— Action item —
Exactly as written, restate the material below from its first line through the line containing "(rw, addr, d)", and stop there.

— Available data —
-- ==== Sys2Proof/Tests/Slice0.lean ====
section
/-! SUPPORT. Tests. Expected values are those of 95_test_vectors.md (named E, V or "decode vectors" there) or follow
by hand from the rule cited; the configuration is REF. -/

open Sys2Proof Sys2Proof.Machine

namespace Sys2Proof.Tests

/-- Idle under REF, with no tick for the next steps. -/
def quiet : State := { State.reset with sched := [0, 0, 0, 0] }

/-- The state after `k` steps has the property. -/
def after (k : Nat) (s : State) (p : State → Bool) : Bool :=
  match Host.Core.run Sys2Proof.core k s with
  | .next t => p t
  | .fault _ => false
  | .refused _ => false

/-- The run is refused, for this reason, within `k` steps. -/
def refuses (k : Nat) (s : State) (r : Refusal) : Bool :=
  match Host.Core.run Sys2Proof.core k s with
  | .next _ => false
  | .fault _ => false
  | .refused q => decide ((show Refusal from q) = r)

/-- The bus transactions of a state, oldest first, without the line. -/
def trace (s : State) : List (RW × Addr × Byte) :=
  s.hist.reverse.filterMap fun e =>
    match e with
    | .bus rw addr d _ _ => some (rw, addr, d)
    | .accepted _ => none
    | .completed _ => none

/-! ### WellFormed: each check refuses an ill-formed term -/

theorem test_setb_index_8 : (Instr.setb 0xD015 8).wellFormed = false ∧ (Instr.setb 0xD015 7).wellFormed = true := by decide
theorem test_clrb_index_8 : (Instr.clrb 0xD015 8).wellFormed = false ∧ (Instr.clrb 0xD015 7).wellFormed = true := by decide
theorem test_tstb_index_8 : (Instr.tstb 0xD015 8).wellFormed = false ∧ (Instr.tstb 0xD015 7).wellFormed = true := by decide
theorem test_sprEn_index_8 : (Instr.sprEn 8 true).wellFormed = false ∧ (Instr.sprEn 7 true).wellFormed = true := by decide
theorem test_sprMc_index_8 : (Instr.sprMc 8 true).wellFormed = false ∧ (Instr.sprMc 7 true).wellFormed = true := by decide
theorem test_sprBlk_index_8 : (Instr.sprBlk 8 0).wellFormed = false ∧ (Instr.sprBlk 7 0).wellFormed = true := by decide
theorem test_sprPos_index_8 : (Instr.sprPos 8 0 0).wellFormed = false ∧ (Instr.sprPos 7 0 0).wellFormed = true := by decide
theorem test_sprCol_index_8 : (Instr.sprCol 8 0).wellFormed = false ∧ (Instr.sprCol 7 0).wellFormed = true := by decide

/-! The constraints of 00_scope.md section 4: REF meets them, and each refuses a configuration. -/

theorem test_ref_wf : ConfigWf Config.ref := by decide
theorem test_two_cells_one_address : ¬ ConfigWf { Config.ref with aXmsb := 0xD015 } := by decide
theorem test_cell_inside_position_block : ¬ ConfigWf { Config.ref with aSprMcm := 0xD00F } := by decide
theorem test_position_block_wraps : ¬ ConfigWf { Config.ref with aPosBase := 0xFFF1 } := by decide
theorem test_color_block_wraps : ¬ ConfigWf { Config.ref with aSprColorBase := 0xFFF9 } := by decide
theorem test_bank_unaligned : ¬ ConfigWf { Config.ref with bankBase := 0x0001 } := by decide
theorem test_bank_too_small : ¬ ConfigWf { Config.ref with bankSize := 8192 } := by decide
theorem test_screen_below_bank : ¬ ConfigWf { Config.ref with bankBase := 0x4000 } := by decide
theorem test_pointers_above_bank : ¬ ConfigWf { Config.ref with ptrOffset := 0x3BF9 } := by decide
theorem test_late_at_blank : ¬ ConfigWf { Config.ref with tLate := 251 } := by decide
theorem test_low_zero : ¬ ConfigWf { Config.ref with tLow := 0 } := by decide
theorem test_low_above_blank : ¬ ConfigWf { Config.ref with tLow := 252 } := by decide
theorem test_blank_at_lines : ¬ ConfigWf { Config.ref with tBlank := 312 } := by decide
theorem test_lines_513 : ¬ ConfigWf { Config.ref with lines := 513 } := by decide
theorem test_first_zero : ¬ ConfigWf { Config.ref with vFirst := 0 } := by decide
theorem test_first_after_late : ¬ ConfigWf { Config.ref with vFirst := 251 } := by decide
/-- V135. -/
theorem test_low8_blank_300 : ¬ ConfigWf { Config.ref with combine := .low8, tBlank := 300 } := by decide
theorem test_low8_lines_507 : ¬ ConfigWf { Config.ref with combine := .low8, lines := 507 } ∧
    ConfigWf { Config.ref with combine := .low8, lines := 506 } := by decide
/-- V33's configuration. -/
theorem test_bank_3_wf : ConfigWf { Config.ref with bankBase := 0xC000, screenBase := 0xC400 } := by
  decide

/-! ### Decoding: one word of every command, from 95_test_vectors.md -/

theorem test_decode_rd : decode 0x00D0120000 = .ok (.rd 0xD012) := by decide
theorem test_decode_wr : decode 0x10D02000FF = .ok (.wr 0xD020 0xFF) := by decide
theorem test_decode_setb : decode 0x27D0150000 = .ok (.setb 0xD015 7) := by decide
theorem test_decode_clrb : decode 0x31D0100000 = .ok (.clrb 0xD010 1) := by decide
theorem test_decode_tstb : decode 0x47D0110000 = .ok (.tstb 0xD011 7) := by decide
theorem test_decode_sprEn : decode 0x5700000001 = .ok (.sprEn 7 true) := by decide
theorem test_decode_sprMc : decode 0x6300000000 = .ok (.sprMc 3 false) := by decide
theorem test_decode_sprBlk : decode 0x72000000FF = .ok (.sprBlk 2 0xFF) := by decide
theorem test_decode_sprPos : decode 0x81012C0032 = .ok (.sprPos 1 300 50) := by decide
theorem test_decode_sprCol : decode 0x9100000007 = .ok (.sprCol 1 7) := by decide
theorem test_decode_sprCc : decode 0xA0000F000E = .ok (.sprCc 0x0F 0x0E) := by decide
theorem test_decode_blkAddr : decode 0xB0FFFF0000 = .ok (.blkAddr 0xFFFF) := by decide
theorem test_decode_rline : decode 0xC000000000 = .ok .rline := by decide
theorem test_decode_waitf : decode 0xD000000000 = .ok .waitf := by decide
/-- The reserved words of the decode vectors. -/
theorem test_decode_reserved :
    [0x01D0120000, 0x00D0120001, 0x10D0200100, 0x47D0150001, 0x5700000002, 0x5700010001, 0x7200000100, 0x9100010007,
      0xA1000F000E, 0xA0010F000E, 0xB0FFFF0001, 0xC000000001, 0xC100000000].all
        (fun w => decode w = .error .fieldNotZero) = true ∧
    [0x28D0150000, 0x8FFFFFFFFF, 0xD800000000].all (fun w => decode w = .error .zIsOne) = true ∧
    [0xE000000000, 0xF000000000].all (fun w => decode w = .error .opUnassigned) = true := by decide
/-- `SPR_POS 7, -1, -1` (decode vectors), and back. -/
theorem test_encode_sprPos : encode (.sprPos 7 (-1) (-1)) = 0x87FFFFFFFF := by decide
/-- E7's word through the host's two entry points. -/
theorem test_withFetchWord : decodeTableWord 40 0x81012C0032 = some (.sprPos 1 300 50) ∧
    after 1 (quiet.withFetchWord 40 0x81012C0032) (fun t => t.sprX[1] = 44 && t.ph = .step 1 && t.busy) = true := by
  decide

— Your response —
-- ==== Sys2Proof/Tests/Slice0.lean ====
section
/-! SUPPORT. Tests. Expected values are those of 95_test_vectors.md (named E, V or "decode vectors" there) or follow
by hand from the rule cited; the configuration is REF. -/

open Sys2Proof Sys2Proof.Machine

namespace Sys2Proof.Tests

/-- Idle under REF, with no tick for the next steps. -/
def quiet : State := { State.reset with sched := [0, 0, 0, 0] }

/-- The state after `k` steps has the property. -/
def after (k : Nat) (s : State) (p : State → Bool) : Bool :=
  match Host.Core.run Sys2Proof.core k s with
  | .next t => p t
  | .fault _ => false
  | .refused _ => false

/-- The run is refused, for this reason, within `k` steps. -/
def refuses (k : Nat) (s : State) (r : Refusal) : Bool :=
  match Host.Core.run Sys2Proof.core k s with
  | .next _ => false
  | .fault _ => false
  | .refused q => decide ((show Refusal from q) = r)

/-- The bus transactions of a state, oldest first, without the line. -/
def trace (s : State) : List (RW × Addr × Byte) :=
  s.hist.reverse.filterMap fun e =>
    match e with
    | .bus rw addr d _ _ => some (rw, addr, d)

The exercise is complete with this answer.